- [ENTRIES PROVIDED]:

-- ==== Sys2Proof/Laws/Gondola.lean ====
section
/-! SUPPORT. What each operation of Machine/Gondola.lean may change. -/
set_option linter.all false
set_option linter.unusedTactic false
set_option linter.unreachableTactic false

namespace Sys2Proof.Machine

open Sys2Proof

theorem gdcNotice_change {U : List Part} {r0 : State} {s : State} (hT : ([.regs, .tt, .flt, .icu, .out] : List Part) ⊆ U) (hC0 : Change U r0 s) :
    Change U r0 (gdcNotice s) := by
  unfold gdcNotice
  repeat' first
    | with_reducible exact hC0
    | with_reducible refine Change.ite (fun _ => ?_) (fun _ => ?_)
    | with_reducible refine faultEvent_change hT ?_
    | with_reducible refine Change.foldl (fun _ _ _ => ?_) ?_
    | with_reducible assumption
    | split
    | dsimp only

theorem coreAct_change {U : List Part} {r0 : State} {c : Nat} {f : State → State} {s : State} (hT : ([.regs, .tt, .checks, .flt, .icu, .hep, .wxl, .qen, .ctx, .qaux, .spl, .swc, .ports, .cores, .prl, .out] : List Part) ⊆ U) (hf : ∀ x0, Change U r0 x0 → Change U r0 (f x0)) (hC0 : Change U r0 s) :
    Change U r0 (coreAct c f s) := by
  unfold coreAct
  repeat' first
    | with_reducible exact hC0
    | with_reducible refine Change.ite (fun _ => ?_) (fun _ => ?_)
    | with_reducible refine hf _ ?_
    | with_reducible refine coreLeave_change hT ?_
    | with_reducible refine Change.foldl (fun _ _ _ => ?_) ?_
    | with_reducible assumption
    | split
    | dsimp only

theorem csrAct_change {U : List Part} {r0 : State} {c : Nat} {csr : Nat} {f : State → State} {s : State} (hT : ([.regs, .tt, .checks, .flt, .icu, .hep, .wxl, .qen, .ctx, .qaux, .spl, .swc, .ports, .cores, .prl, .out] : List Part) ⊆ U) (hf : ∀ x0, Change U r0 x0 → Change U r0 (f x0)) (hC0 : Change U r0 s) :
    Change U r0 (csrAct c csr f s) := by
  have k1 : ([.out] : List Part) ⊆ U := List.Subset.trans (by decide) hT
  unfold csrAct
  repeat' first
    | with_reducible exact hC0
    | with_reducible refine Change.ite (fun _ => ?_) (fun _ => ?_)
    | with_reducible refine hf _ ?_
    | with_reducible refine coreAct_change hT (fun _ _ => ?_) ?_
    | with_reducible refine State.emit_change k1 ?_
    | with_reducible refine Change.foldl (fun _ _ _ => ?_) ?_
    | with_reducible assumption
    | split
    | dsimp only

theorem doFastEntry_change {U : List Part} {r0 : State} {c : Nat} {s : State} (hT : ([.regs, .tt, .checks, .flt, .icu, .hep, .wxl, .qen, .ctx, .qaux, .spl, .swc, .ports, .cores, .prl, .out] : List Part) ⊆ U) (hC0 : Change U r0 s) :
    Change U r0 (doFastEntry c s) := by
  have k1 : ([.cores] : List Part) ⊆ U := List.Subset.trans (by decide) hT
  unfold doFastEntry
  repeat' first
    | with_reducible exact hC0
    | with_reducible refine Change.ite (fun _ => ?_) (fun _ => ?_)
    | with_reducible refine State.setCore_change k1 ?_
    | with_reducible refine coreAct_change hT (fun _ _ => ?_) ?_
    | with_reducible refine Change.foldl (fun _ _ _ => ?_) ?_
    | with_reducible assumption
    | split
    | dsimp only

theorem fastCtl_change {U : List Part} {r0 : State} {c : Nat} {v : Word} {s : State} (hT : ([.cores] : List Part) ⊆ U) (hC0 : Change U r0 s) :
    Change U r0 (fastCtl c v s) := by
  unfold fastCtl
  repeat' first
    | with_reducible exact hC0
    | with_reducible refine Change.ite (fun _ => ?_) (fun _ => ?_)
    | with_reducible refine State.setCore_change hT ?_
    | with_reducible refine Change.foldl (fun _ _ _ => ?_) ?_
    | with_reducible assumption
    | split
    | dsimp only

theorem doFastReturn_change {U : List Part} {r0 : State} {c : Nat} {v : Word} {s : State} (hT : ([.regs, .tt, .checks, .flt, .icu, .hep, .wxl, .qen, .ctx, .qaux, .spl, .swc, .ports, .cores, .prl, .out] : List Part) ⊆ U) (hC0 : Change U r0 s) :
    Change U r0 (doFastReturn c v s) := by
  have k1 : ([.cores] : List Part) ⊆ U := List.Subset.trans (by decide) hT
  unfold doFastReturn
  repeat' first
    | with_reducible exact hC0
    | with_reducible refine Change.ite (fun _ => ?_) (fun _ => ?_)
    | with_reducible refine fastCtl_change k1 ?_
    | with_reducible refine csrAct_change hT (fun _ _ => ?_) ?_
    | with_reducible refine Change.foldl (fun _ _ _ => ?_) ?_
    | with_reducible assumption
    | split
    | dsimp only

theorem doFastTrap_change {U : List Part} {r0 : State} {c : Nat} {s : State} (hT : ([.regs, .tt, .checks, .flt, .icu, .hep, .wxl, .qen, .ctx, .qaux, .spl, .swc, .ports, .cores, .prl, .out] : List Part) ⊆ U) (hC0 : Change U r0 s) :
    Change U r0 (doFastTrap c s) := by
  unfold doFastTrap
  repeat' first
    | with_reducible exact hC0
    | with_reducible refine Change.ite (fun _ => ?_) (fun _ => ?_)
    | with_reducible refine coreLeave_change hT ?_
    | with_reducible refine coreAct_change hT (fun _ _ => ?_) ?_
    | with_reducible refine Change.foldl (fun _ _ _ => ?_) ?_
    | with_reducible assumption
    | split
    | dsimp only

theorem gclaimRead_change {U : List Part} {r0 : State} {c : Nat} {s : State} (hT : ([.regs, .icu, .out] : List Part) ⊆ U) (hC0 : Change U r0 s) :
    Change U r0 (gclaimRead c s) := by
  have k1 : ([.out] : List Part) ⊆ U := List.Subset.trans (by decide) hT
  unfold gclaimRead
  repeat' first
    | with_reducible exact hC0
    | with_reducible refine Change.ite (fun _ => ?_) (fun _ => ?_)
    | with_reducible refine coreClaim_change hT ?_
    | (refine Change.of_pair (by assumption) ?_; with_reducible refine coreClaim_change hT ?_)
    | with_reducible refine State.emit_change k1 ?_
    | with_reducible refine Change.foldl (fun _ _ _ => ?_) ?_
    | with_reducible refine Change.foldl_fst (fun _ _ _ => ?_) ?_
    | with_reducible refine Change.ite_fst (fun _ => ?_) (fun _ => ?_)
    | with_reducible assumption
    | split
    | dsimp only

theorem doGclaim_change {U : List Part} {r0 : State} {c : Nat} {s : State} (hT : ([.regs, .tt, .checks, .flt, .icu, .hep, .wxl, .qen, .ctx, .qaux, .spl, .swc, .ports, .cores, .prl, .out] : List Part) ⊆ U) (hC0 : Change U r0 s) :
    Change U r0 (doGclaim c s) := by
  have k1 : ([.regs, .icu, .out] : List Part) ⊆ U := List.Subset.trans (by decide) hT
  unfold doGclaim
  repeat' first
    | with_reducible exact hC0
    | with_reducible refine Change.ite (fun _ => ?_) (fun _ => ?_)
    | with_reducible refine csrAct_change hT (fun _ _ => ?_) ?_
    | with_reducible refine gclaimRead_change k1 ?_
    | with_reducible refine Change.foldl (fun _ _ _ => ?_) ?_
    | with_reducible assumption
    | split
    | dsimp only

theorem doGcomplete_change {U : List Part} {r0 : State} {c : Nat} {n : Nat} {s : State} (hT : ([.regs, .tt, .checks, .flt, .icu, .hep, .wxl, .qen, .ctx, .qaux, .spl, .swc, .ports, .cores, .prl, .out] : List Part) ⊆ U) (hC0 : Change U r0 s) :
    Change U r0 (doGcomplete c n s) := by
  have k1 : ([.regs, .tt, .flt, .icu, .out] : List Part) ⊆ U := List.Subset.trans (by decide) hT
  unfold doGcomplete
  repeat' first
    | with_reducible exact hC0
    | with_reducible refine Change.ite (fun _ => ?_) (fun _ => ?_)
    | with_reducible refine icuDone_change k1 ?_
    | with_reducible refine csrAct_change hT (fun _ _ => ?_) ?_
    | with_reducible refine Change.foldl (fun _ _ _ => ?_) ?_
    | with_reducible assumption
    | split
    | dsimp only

- [EXERCISE DESCRIPTION]:
Which lines hold the word "unfold"? Return all of them from the records above.

- [EXERCISE ANSWER]:
  unfold gdcNotice
  unfold coreAct
  unfold csrAct
  unfold doFastEntry
  unfold fastCtl
  unfold doFastReturn
  unfold doFastTrap
  unfold gclaimRead
  unfold doGclaim
  unfold doGcomplete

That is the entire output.